Flag of Brazil  , Paraná,
Wednesday, August 19, 2009

From the Argentinian side, it is a short bus ride (and a couple of passport stamps) across the border into Brazil. Where the Argentinian side feels like a small town (think tumbleweeds), Foz on the Brazilian side is 10 times the size and feels distinctly seedier and shabbier.

Our afternoon was spent at the much anticipated Itaipu dam - the second largest hydroelectric plant in the world (cue nerd noises). Not only were there opportunities to take photos of big power lines, here there were substations, transformers and a view from inside the plant of a spinning rotor. There was even a control room to keep me entertained.
As the Parana river is the border between Brazil and Paraguay, the plant is half owned by each country (complete with border lines marked on the floor, so you can stand in both countries at once). The dam itself is almost frightening in its size when you consider that it filled in only 2 weeks (admittedly in a well timed flash flood) and drowned 700km2 of forest as well as a set of waterfalls larger than Iguaçu.

The following day, we admired the view of Iguaçu falls from the Brazilian side, which was less impressive and thanks to the windy weather, distinctly wetter.

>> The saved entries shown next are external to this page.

-- ==== Sys2Proof/Machine/TickCounter.lean ====
section
/-! DEFINITION. The tick counter TCK: the TICK event, and RDTICK and CLRTICK (R190 to R192). -/

namespace Sys2Proof.Machine

/-- `(t + 1) mod 2^w`, at any width: it wraps silently (R190, R193). -/
def tickIncrement {width : Nat} (t : BitVec width) : BitVec width := t + 1

/-- TICK after one increment: its width is as before (R190, R193). -/
def TickWord.increment (t : TickWord) : TickWord := ⟨t.width, tickIncrement t.bits⟩

/-- The TICK event (R190): taken in every state, never masked (R217). -/
def tickEvent (s : State) : State := s.setTick s.tick.increment

/-- RDTICK: `Respond(OK, TICK)` (R191). -/
def execRdtick (s : State) : Host.Outcome State Fault Refusal := .next (s.respondOk s.tick)

/-- CLRTICK: `TICK <- 0; Respond(OK, 0)` (R192). -/
def execClrtick (s : State) : Host.Outcome State Fault Refusal :=
  .next ((s.setTick (s.word 0)).respondZero)

end Sys2Proof.Machine
end

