-- ==== Sys2Proof/Laws/Run.lean ====
section
/-! SUPPORT. Unrolling a run by one step, and over two parts. -/

namespace Sys2Proof.Machine

theorem runSteps_zero (s : State) : runSteps 0 s = .next s := rfl

theorem runSteps_succ_of_next {s t : State} (h : step s = .next t) (n : Nat) :
    runSteps (n + 1) s = runSteps n t := by
  have hc : Sys2Proof.core.step s = .next t := h
  simp only [runSteps, Host.Core.run, hc]
  rfl

theorem runSlots_cons_of_next {a : Slot} {s t : State} (h : agentStep a s = .next t)
    (rest : List Slot) : runSlots (a :: rest) s = runSlots rest t := by
  simp only [runSlots, h]

theorem runSlots_append_of_next {l : List Slot} {s t : State} (h : runSlots l s = .next t)
    (rest : List Slot) : runSlots (l ++ rest) s = runSlots rest t := by
  induction l generalizing s with
  | nil => cases h; rfl
  | cons a l ih =>
    simp only [List.cons_append, runSlots] at h ⊢
    split at h
    · next u hu => exact ih h
    · cases h
    · cases h

/-- A step from a state whose schedule begins with a chosen slot is the step of that agent. -/
theorem step_of_slots {a : Slot} {rest : List Slot} {s : State} (h : s.env.slots = a :: rest) :
    step s = agentStep a (s.setEnv { s.env with slots := rest }) := by
  rw [step, Env.nextSlot_of_cons _ h, Env.dropSlot_of_cons _ h]

end Sys2Proof.Machine
end

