/-- Tick family, bit by bit from R91. -/
theorem test_decode_tick_words :
    decode 0b1001_0000_00000000 = .ok .rdtick ∧ decode 0b1010_0000_00000000 = .ok .clrtick := by
  decide

/-- The same words from the encoder, by the exact words of R94. -/
theorem test_encode_words :
    [Instr.wrcmd 0x01, .wrdata 0x41, .rdstat 0, .rdstat 1, .init, .rdbtn 1, .rdbtn 2, .rdch 1,
      .rdch 2, .smpdis, .smpen, .rdtick, .clrtick].map encode
    = [0x1001, 0x2041, 0x3000, 0x3100, 0x4000, 0x5100, 0x5200, 0x6100, 0x6200, 0x7000, 0x8000,
      0x9000, 0xA000] := by decide

/-- V-EN14 to V-EN18. -/
theorem test_decode_reserved_words :
    decode 0x0000 = .error (.reservedOpcode 0x0) ∧ decode 0xFFFF = .error (.reservedOpcode 0xF) ∧
    decode 0xB000 = .error (.reservedOpcode 0xB) ∧ decode 0xE000 = .error (.reservedOpcode 0xE) ∧
    decode 0x1101 = .error (.subNotZero 1 1) ∧ decode 0x2F41 = .error (.subNotZero 2 15) := by
  decide

/-- V-EN19 to V-EN26. -/
theorem test_decode_illegal_operands :
    decode 0x3200 = .error (.noSuchAddress 2) ∧ decode 0x3001 = .error (.immNotZero 3 1) ∧
    decode 0x4001 = .error (.immNotZero 4 1) ∧ decode 0x4100 = .error (.subNotZero 4 1) ∧
    decode 0x5000 = .error (.noSuchChannel 0) ∧ decode 0x5300 = .error (.noSuchChannel 3) ∧
    decode 0x5101 = .error (.immNotZero 5 1) ∧ decode 0x6F00 = .error (.noSuchChannel 15) ∧
    decode 0x7001 = .error (.immNotZero 7 1) ∧ decode 0x8100 = .error (.subNotZero 8 1) ∧
    decode 0x9001 = .error (.immNotZero 9 1) ∧ decode 0xA0FF = .error (.immNotZero 10 0xFF) := by
  decide

/-- R96's list names the same words illegal, and leaves the legal ones alone. -/
theorem test_illegalNumber :
    [0x0000, 0x0FFF, 0xB000, 0xFFFF, 0x1100, 0x2100, 0x3200, 0x3001, 0x4001, 0x5000, 0x5300, 0x6101,
      0x7001, 0x8100, 0x9001, 0xA0FF].all illegalNumber = true ∧
    [0x1000, 0x10FF, 0x2000, 0x20FF, 0x3000, 0x3100, 0x4000, 0x5100, 0x5200, 0x6100, 0x6200, 0x7000,
      0x8000, 0x9000, 0xA000].any illegalNumber = false := by decide

/-- The host's view of a row: a 16-bit word, and no word longer than that. -/
theorem test_decodeTableWord :
    decodeTableWord 16 0x3100 = some (.rdstat 1) ∧ decodeTableWord 16 0x5000 = none ∧
    decodeTableWord 24 0x3100 = none := by decide

/-- R104, R131: the expansions of `WRSTR "Hi"`, `WRSTR ""` and `SNAPSHOT`. -/
theorem test_pseudo_operations :
    (wrstr [0x48, 0x69]).map encode = [0x2048, 0x2069] ∧ wrstr [] = [] ∧
    snapshot.map encode = [0x7000, 0x5100, 0x5200, 0x8000] := by decide

/-- R103: one line of a host program. -/
theorem test_assemblerText :
    (Instr.wrdata 0x41).assemblerText = "WRDATA 65" ∧ (Instr.rdbtn 2).assemblerText = "RDBTN 2" ∧
    Instr.init.assemblerText = "INIT" := by decide

/-! ### One step on a small state -/

/-- The reset state with DSEQ, the next slots, the next words and the next answers chosen. -/
def placed (d : Dseq) (slots : List Slot) (words : List OpWord) (answers : List Byte) : State :=
  { State.reset with dseq := d, env := ⟨slots, words, answers, 0⟩ }

/-- A word of the default TICK_W, 32 bits. -/
def tick32 (n : BitVec 32) : TickWord := ⟨32, n⟩

/-- V-RS1's and V-DB10's kind of start: two channels, TICK and SMPEN chosen. -/
def withRegisters (c1 c2 : Channel) (enabled : Bool) (t : BitVec 32) (s : State) : State :=
  { s with ch1 := c1, ch2 := c2, smpen := enabled, tick := tick32 t }

/-- What a step leaves, where it answers a next state. -/
def after (s : State) : Option State :=
  match step s with
  | .next t => some t
  | .fault _ => none
  | .refused _ => none

/-- What n steps leave, where each answers a next state. -/
def afterSteps (n : Nat) (s : State) : Option State :=
  match runSteps n s with
  | .next t => some t
  | .fault _ => none
  | .refused _ => none

/-- R121: WRCMD issued. -/
theorem test_wrcmd_issue :
    (after (placed .idle [.host] [0x1001] [])).map
      (fun t => (t.darg, t.daddr, t.dseq, t.busLog.length)) = some (0x01, 0, .poll, 0) := by decide

/-- R121: WRDATA issued. -/
theorem test_wrdata_issue :
    (after (placed .idle [.host] [0x2041] [])).map
      (fun t => (t.darg, t.daddr, t.dseq, t.responses.length)) = some (0x41, 1, .poll, 0) := by
  decide

/-- R121: RDSTAT 1 issued. -/
theorem test_rdstat_issue :
    (after (placed .idle [.host] [0x3100] [])).map (fun t => (t.daddr, t.dseq))
      = some (1, .read) := by decide

/-- R121: INIT issued. -/
theorem test_init_issue :
    (after (placed .idle [.host] [0x4000] [])).map (fun t => t.dseq) = some (.init 0) := by decide

/-- V-DP1. -/
theorem test_wrcmd_polls_until_clear :
    (afterSteps 5 (placed .idle (operationSlots 4) [0x1001] [0x80, 0x80, 0x00])).map
      (fun t => (t.busLog, t.responses))
    = some ([.rd 0 0x80, .rd 0 0x80, .rd 0 0x00, .wr 0 0x01], [⟨.ok, tick32 0⟩]) := by decide

/-- V-DP3: only bit 7 is tested. -/
theorem test_wrdata_tests_bit_seven_only :
    (afterSteps 4 (placed .idle (operationSlots 3) [0x2041] [0xFF, 0x7F])).map (fun t => t.busLog)
    = some [.rd 0 0xFF, .rd 0 0x7F, .wr 1 0x41] := by decide

/-- V-DP6. -/
theorem test_rdstat_returns_the_byte :
    (afterSteps 2 (placed .idle (operationSlots 1) [0x3000] [0x85])).map
      (fun t => (t.busLog, t.responses, t.dseq))
    = some ([.rd 0 0x85], [⟨.ok, tick32 0x00000085⟩], .idle) := by decide
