-- ==== Sys2Proof/Machine/Chime.lean ====
section
/-! DEFINITION. The chime engine (Chapter 9): queues, the alert voice's choice, the sensor-fault chime, the parking
cadence, the duck line, and its commands CHIME_TICK, AUDIO_SAMPLE_EVENT and DUCK_TIMER_EXPIRY. -/

namespace Sys2Proof.Machine

/-- `s` with its chime engine changed by `f`. -/
def State.modChime (s : State) (f : Chime → Chime) : State := { s with chime := f s.chime }

/-! ## The duck line (R161) -/

/-- The alert voice is active: it sounds a note, plays, or the cadence generator runs. -/
def Chime.alertActive (c : Chime) : Bool :=
  c.alert.play.isSome || c.alert.note.isSome || c.alert.fade.isSome || decide (c.cad ≠ .off)

/-- The UI voice plays an entry with the DUCK flag, its gaps and its release after a cancel included. -/
def Chime.uiDucks (c : Chime) : Bool :=
  c.uiQ.any (fun q => q.playing && q.duck) || (match c.ui.fade with | some f => f.duck | none => false)

/-- The duck condition. -/
def Chime.duckCond (c : Chime) : Bool := c.alertActive || c.uiDucks

/-- The duck line follows its condition: asserted where it begins, which stops the timer; where it ends the timer is
started with the duck hold, or the line is released at once with a hold of 0. -/
def Chime.followDuck (c : Chime) (hold : Nat) : Chime :=
  if c.duckCond then { c with duck := true, duckTimer := none }
  else if c.duck && c.duckTimer.isNone then
    if hold = 0 then { c with duck := false } else { c with duckTimer := some hold }
  else c

/-- `Chime.followDuck` on the state. -/
def State.followDuck (s : State) : State := s.modChime (fun c => c.followDuck s.settings.chime.duckHold)

/-! ## The sensor-fault chime's pending flag and the cadence condition (R155, R156) -/

/-- The pattern of the sensor-fault chime, when the setting names a usable one (R155). -/
def Chime.faultChime? (c : Chime) (setting : Nat) : Option Pattern :=
  if setting = 255 then none else (c.library.getD setting none)

/-- The alert voice plays the fault chime. -/
def Chime.faultPlaying (c : Chime) : Bool :=
  match c.alert.play with
  | some p => decide (p.source = .fault)
  | none => false

/-- The fault chime becomes pending, unless it names nothing usable or is pending or playing already. -/
def Chime.makePending (c : Chime) (setting : Nat) : Chime :=
  if (c.faultChime? setting).isSome && !c.pending && !c.faultPlaying then { c with pending := true } else c

/-- The cadence condition: takeover ACTIVE or LINGER, zone CAUTION or STOP, as last handed (section 9.5). -/
def Chime.cadenceCond (c : Chime) : Bool :=
  decide (c.takeover ≠ .normal) && (decide (c.zone = .caution) || decide (c.zone = .stop))
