-- ==== Sys2Proof/Certificates/Slice0/Obligations.lean ====
section
/-! DEFINITION. The statements for the provers. Each docstring names the rules or sections a statement rests on, and
the log entry where it rests on a choice of the model. Every command completes (no meaning faults or refuses); the
statements say with which next state. -/

open Sys2Proof Sys2Proof.Machine

/-! ## The machine and the register window (Chapter 10) -/

/-- A step takes the command at the front of the queue and runs it on the state with the queue's rest. With an empty queue
the pipes and the status writer go on, which is the model's choice (Log 4): the refresh in progress on each screen whose
panel is SENDING sends its next pixel, row by row, as composed from memory at that moment (R41, section 3.1), and an update
under way writes its next word from its copied page, all but the update-end count (section 10.5; that its position is a
multiple of 4 is an invariant stated below); nothing else changes, and a machine at rest stays as it is. A CELLS layer that
draws its first pixel of a clamped cell in the refresh is marked then and counted on the screen's glyph clamp counter, and
is counted no more in that refresh (section 5.2; that the count grows at that pixel is the model's reading, Log 27). The
rest of a refresh, sent when it ends, is sent pixel by pixel likewise. -/
def Obligations.StepRunsFrontCommand : Prop :=
  ∀ s : State,
    (∀ c rest, s.pending = c :: rest → step s = exec c { s with pending := rest }) ∧
    (s.pending = [] → step s = .next s.idle) ∧
    ((∀ i, (s.screens.get i).refresh = none) → s.status.update = none → s.idle = s) ∧
    (let t := s.idle
     t = { s with screens := t.screens, mem := t.mem, status := t.status } ∧
     (∀ i, let was := s.screens.get i
       let now := t.screens.get i
       let w := (s.settings.screens.get i).width
       let left := fun r : Refresh => r.set.panel = .sending ∧ r.pos < w * (s.settings.screens.get i).height
       ((∀ r, was.refresh = some r → ¬ left r) → now = was) ∧
       (∀ r, was.refresh = some r → left r →
         let new := s.newlyClamped r (r.pos % w) (r.pos / w)
         now = { was with
           pixelOut := some (composePixel s r (r.pos % w) (r.pos / w))
           refresh := some { r with pos := r.pos + 1, clamped := new ++ r.clamped }
           glyphClamps := if new = [] then was.glyphClamps else min (was.glyphClamps + new.length) 65535 }) ∧
       now = (s.sendPixel i).screens.get i ∧
       (∀ r, was.refresh = some r → r.set.panel = .sending →
         s.finishRefresh i = (List.range (w * (s.settings.screens.get i).height - r.pos)).foldl
           (fun u _ => u.sendPixel i) s)) ∧
     (∀ u, s.status.update = some u → u.pos % 4 = 0 → u.pos < 9216 → s.book + 0x4000 ≤ 2 ^ 64 →
       t.status = { s.status with update := some { u with pos := u.pos + 4 } } ∧
       ∀ a, Mem.get t.mem a =
         (if s.book + 0x1C00 + u.pos ≤ a ∧ a < s.book + 0x1C00 + u.pos + 4 ∧ u.pos ≠ 0x3C then
           u.page.getD (a - (s.book + 0x1C00)) 0 else Mem.get s.mem a)) ∧
     ((∀ u, s.status.update = some u → 9216 ≤ u.pos) → t.status = s.status ∧ t.mem = s.mem))
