-- ==== Sys2Proof/Laws/State.lean ====
section
/-! SUPPORT. One lemma for each field of each update of the state, so that no later proof unfolds an update. -/

namespace Sys2Proof.Machine

/-! ## `State.modScreen` -/

section
variable (s : State) (i : ScreenId) (f : Screen → Screen)

@[simp] theorem State.modScreen_pending : (s.modScreen i f).pending = s.pending := rfl
@[simp] theorem State.modScreen_regs : (s.modScreen i f).regs = s.regs := rfl
@[simp] theorem State.modScreen_runState : (s.modScreen i f).runState = s.runState := rfl
@[simp] theorem State.modScreen_book : (s.modScreen i f).book = s.book := rfl
@[simp] theorem State.modScreen_settings : (s.modScreen i f).settings = s.settings := rfl
@[simp] theorem State.modScreen_bookCopy : (s.modScreen i f).bookCopy = s.bookCopy := rfl
@[simp] theorem State.modScreen_mem : (s.modScreen i f).mem = s.mem := rfl
@[simp] theorem State.modScreen_chains : (s.modScreen i f).chains = s.chains := rfl
@[simp] theorem State.modScreen_holds : (s.modScreen i f).holds = s.holds := rfl
@[simp] theorem State.modScreen_capLoad : (s.modScreen i f).capLoad = s.capLoad := rfl
@[simp] theorem State.modScreen_blinkOn : (s.modScreen i f).blinkOn = s.blinkOn := rfl
@[simp] theorem State.modScreen_blinkRunning : (s.modScreen i f).blinkRunning = s.blinkRunning := rfl
@[simp] theorem State.modScreen_streams : (s.modScreen i f).streams = s.streams := rfl
@[simp] theorem State.modScreen_link : (s.modScreen i f).link = s.link := rfl
@[simp] theorem State.modScreen_vehicle : (s.modScreen i f).vehicle = s.vehicle := rfl
@[simp] theorem State.modScreen_linePin : (s.modScreen i f).linePin = s.linePin := rfl
@[simp] theorem State.modScreen_monitor : (s.modScreen i f).monitor = s.monitor := rfl
@[simp] theorem State.modScreen_takeover : (s.modScreen i f).takeover = s.takeover := rfl
@[simp] theorem State.modScreen_camera : (s.modScreen i f).camera = s.camera := rfl
@[simp] theorem State.modScreen_guide : (s.modScreen i f).guide = s.guide := rfl
@[simp] theorem State.modScreen_chime : (s.modScreen i f).chime = s.chime := rfl
@[simp] theorem State.modScreen_status : (s.modScreen i f).status = s.status := rfl
@[simp] theorem State.modScreen_freeIx : (s.modScreen i f).freeIx = s.freeIx := rfl
@[simp] theorem State.modScreen_screens : (s.modScreen i f).screens = s.screens.set i (f (s.screens.get i)) := rfl

end

/-! ## `State.modStream` -/

section
variable (s : State) (x : StreamId) (f : Stream → Stream)

@[simp] theorem State.modStream_pending : (s.modStream x f).pending = s.pending := rfl
@[simp] theorem State.modStream_regs : (s.modStream x f).regs = s.regs := rfl
@[simp] theorem State.modStream_runState : (s.modStream x f).runState = s.runState := rfl
@[simp] theorem State.modStream_book : (s.modStream x f).book = s.book := rfl
@[simp] theorem State.modStream_settings : (s.modStream x f).settings = s.settings := rfl
@[simp] theorem State.modStream_bookCopy : (s.modStream x f).bookCopy = s.bookCopy := rfl
@[simp] theorem State.modStream_mem : (s.modStream x f).mem = s.mem := rfl
@[simp] theorem State.modStream_chains : (s.modStream x f).chains = s.chains := rfl
@[simp] theorem State.modStream_holds : (s.modStream x f).holds = s.holds := rfl
@[simp] theorem State.modStream_screens : (s.modStream x f).screens = s.screens := rfl
@[simp] theorem State.modStream_capLoad : (s.modStream x f).capLoad = s.capLoad := rfl
@[simp] theorem State.modStream_blinkOn : (s.modStream x f).blinkOn = s.blinkOn := rfl
@[simp] theorem State.modStream_blinkRunning : (s.modStream x f).blinkRunning = s.blinkRunning := rfl
@[simp] theorem State.modStream_link : (s.modStream x f).link = s.link := rfl
@[simp] theorem State.modStream_vehicle : (s.modStream x f).vehicle = s.vehicle := rfl
@[simp] theorem State.modStream_linePin : (s.modStream x f).linePin = s.linePin := rfl
@[simp] theorem State.modStream_monitor : (s.modStream x f).monitor = s.monitor := rfl
@[simp] theorem State.modStream_takeover : (s.modStream x f).takeover = s.takeover := rfl
@[simp] theorem State.modStream_camera : (s.modStream x f).camera = s.camera := rfl
@[simp] theorem State.modStream_guide : (s.modStream x f).guide = s.guide := rfl
@[simp] theorem State.modStream_chime : (s.modStream x f).chime = s.chime := rfl
@[simp] theorem State.modStream_status : (s.modStream x f).status = s.status := rfl
@[simp] theorem State.modStream_freeIx : (s.modStream x f).freeIx = s.freeIx := rfl
@[simp] theorem State.modStream_streams : (s.modStream x f).streams = s.streams.set x (f (s.streams.get x)) := rfl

We were entertained by the quatis though (like raccoons I think) who hassle the tourists for food.

We took a night bus on to Sao Paulo, where on arrival at 10am it somehow seemed like a good idea to book another night bus straight on to Ouro Preto. So we had a day wandering around the rather unnappealing Sao Paulo (the largest city we've been to so far). We found a 41 storey building for a view from the top, where it still looked like a huge shabby city all graffiti, peeling paint and homeless people. Not really looking forward to coming back.